On Fri, Nov 20, 2015 at 03:18:55PM -0500, Dave Anderson wrote:
>
>
> ----- Original Message -----
> >
> >
> > ----- Original Message -----
> > > QEMU can generate both non-makedumpfile (just elf) and makedumpfile
> > > formatted kdumps. In neither case will crash_notes have prstatus, as
> > > crash_kexec doesn't run in the kernel, however the elf notes will
> > > contain the prstatus, and we can dig them out of there.
> >
> > I don't have a lot of ARM and ARM64 dumpfiles, but just doing a
> > quick sanity test of your patch, I came across this ARM dumpfile,
> > which I believe may be a QEMU-generated ELF vmcore. I'm not sure,
> > but it only has 1 NT_PRSTATUS note for the 1 online cpu (of 5 cpus).
If it's more than a day old then it won't be from qemu. I just posted
the patches for that yesterday morning :-)

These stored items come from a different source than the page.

theorem step_settle {s : State} (hc : s.command = some .write) (hr : s.now.rst = false) (hl : s.legal = true)
    (hk : s.ctrl = .settle) (hpos : 1 ≤ s.settleCnt) : step s = .next (s.settledFor 1) := by
  refine step_of_exec (State.busy_eq_true.mpr (by simp [hk])) hc fun i hi => ?_
  rw [exec_settle hi hr hl hk, State.settleCycle_eq hk hpos]
  simp [State.tick, State.settledFor]

theorem State.settledFor_one_settledFor {s : State} (hpos : 1 ≤ s.settleCnt) (k : Nat) :
    (s.settledFor 1).settledFor k = s.settledFor (k + 1) := by
  have hlast : k = s.settleCnt - 1 ↔ k + 1 = s.settleCnt := by omega
  simp [State.settledFor, hlast, Nat.sub_sub, Nat.add_assoc, Nat.add_comm 1]

/-- The settle delay runs for as many cycles as the counter allows; at 0 it has already left for RX_LEN. -/
theorem run_settle {s : State} {script rest : List Inputs}
    (hk : s.ctrl = if 0 = s.settleCnt then .rxLen else .settle) (hc : s.command = some .write) (hl : s.legal = true)
    (hin : s.inputs = script ++ rest) (hquiet : ∀ n ∈ script, n.rst = false) (hle : script.length ≤ s.settleCnt) :
    Sys2Proof.core.run script.length s = .next (s.settledFor script.length) := by
  induction script generalizing s with
  | nil => simp [State.settledFor, ← hk]
  | cons n script ih =>
    rw [List.length_cons] at hle ⊢
    have hpos : 1 ≤ s.settleCnt := by omega
    have hr : s.now.rst = false := State.now_eq hin ▸ hquiet n List.mem_cons_self
    have hk' : s.ctrl = .settle := by rw [hk, if_neg (by omega)]
    have hnext : 1 = s.settleCnt ↔ 0 = s.settleCnt - 1 := by omega
    rw [run_succ_of_step (step_settle hc hr hl hk' hpos), ← State.settledFor_one_settledFor hpos script.length]
    exact ih (s := s.settledFor 1) (by simp [State.settledFor, hnext]) hc hl (by simp [State.settledFor, hin])
      (fun m hm => hquiet m (List.mem_cons_of_mem n hm)) (Nat.le_sub_of_add_le hle)

/-- Settles O36: a counter that is not 0 has not left SETTLE. -/
theorem settleLastsItsCount : Obligations.SettleLastsItsCount := by
  intro s script rest hk hc hl hin hquiet hle hpos
  rw [run_settle (by rw [hk, if_neg (by omega)]) hc hl hin hquiet hle]
  simp [State.settledFor, hin]

end Sys2Proof.Machine
end

section
/-! PROOFS of the statements of 43_address_sequencer.md: the checks of READ and WRITE (R192, R193, R240, R251), the sum
that a running READ keeps (R194), and FILL at end of input (R195, R250, R277). -/

namespace Sys2Proof.Machine

/-! ## The check of READ (R192, R193, R240) -/

/-- A CHECK cycle of READ runs its check and moves nothing, where the chunk is no longer than what remains (R193). -/
theorem exec_check_read {i : Instr} {s : State} (hi : i.command = .read) (hr : s.now.rst = false)
    (hl : s.legal = true) (hk : s.ctrl = .check) (hle : s.chunkLen.toNat ≤ s.remaining.toNat) :
    exec i s = .next (s.checkRead.tick []) := by
  have hruns : s.Runs i.command := ⟨hr, State.stop_eq_none.mpr (by simp [hk, hl, onPath, hle])⟩
  rw [exec_of_runs hruns, State.transfers_quiet (.inr hk)]
  simp [State.commandCycle, hk, hi, checkOf]

/-- An advance within the address space leaves the carry as it was (R192). -/
theorem State.advance_of_lt {s : State} (h : s.advanceSum < 2 ^ 32) :
    s.advance = { s with addr := BitVec.ofNat 32 s.advanceSum } := by
  rw [State.advance, decide_eq_false h.not_ge, Bool.or_false]

theorem State.remainingAfter_toNat {s : State} (hle : s.chunkLen.toNat ≤ s.remaining.toNat) :
    s.remainingAfter.toNat = s.remaining.toNat - s.chunkLen.toNat := by
  have hwidth : (s.chunkLen.setWidth 16).toNat = s.chunkLen.toNat := BitVec.toNat_setWidth_of_le (by decide)
  rw [State.remainingAfter, BitVec.toNat_sub_of_le (by rwa [BitVec.le_def, hwidth]), hwidth]

/-- READ's check consumes the chunk, whatever follows. -/
theorem State.checkRead_eq (s : State) :
    s.checkRead =
      { s.consumeChunk with
        ctrl := if s.remainingAfter = 0#16 then .done else .txOp
        chunkLen := if s.remainingAfter = 0#16 then s.chunkLen else nextChunk s.remainingAfter } := by
  unfold State.checkRead
  split <;> rfl

@[simp] theorem State.checkRead_addr (s : State) : s.checkRead.addr = BitVec.ofNat 32 s.advanceSum := by
  rw [State.checkRead_eq, State.consumeChunk_addr]

@[simp] theorem State.checkRead_remaining (s : State) : s.checkRead.remaining = s.remainingAfter := by
  rw [State.checkRead_eq, State.consumeChunk_remaining]

/-- Settles O40: the check consumes the chunk without a carry, and ends or goes on by what is left. -/
theorem readCheckAdvancesOrEnds : Obligations.ReadCheckAdvancesOrEnds := by
  intro a n s hr hl hk hle hlt
  refine ⟨_, exec_check_read rfl hr hl hk hle, ?_, ?_, fun hzero => ?_, fun hmore => ?_, ?_⟩
  · simpa [State.advanceSum] using hlt
  · simpa using State.remainingAfter_toNat hle
  · have hrem : s.remainingAfter = 0#16 := by simpa [← BitVec.toNat_inj] using hzero
    simp [State.checkRead_eq, hrem]
  · have hrem : s.remainingAfter ≠ 0#16 := by simpa [← BitVec.toNat_inj] using hmore
    simp [State.checkRead_eq, hrem, nextChunk_toNat]
  · simp [State.checkRead_eq, State.consumeChunk, State.advance_of_lt hlt]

Even for 32-bit ARM? I honestly can't remember where/who it came from,
although it's in my notes somewhere. Because the non-panicking cpus
are offline, it's possible that it's a kdump-generated dumpfile, and
the other cpu's note were not captured. I don't know, but regardless,
it turns out to be a damn good test case!
> >
> > But anyway, note that as expected, it cannot find the registers in the
> > kernel's uninitialized crash_notes -- here without your patch:
So it looks like there may be other dump types (besides qemu generated)
that can result in missing crash_notes. I don't know what those are, other
than just corruption? In any case, I think this dump is still a good test
case for the reason you found below.
> >
> > $ crash vmcore.pae vmlinux.pae.gz
> >
> > crash 7.1.4rc15
> > Copyright (C) 2002-2014 Red Hat, Inc.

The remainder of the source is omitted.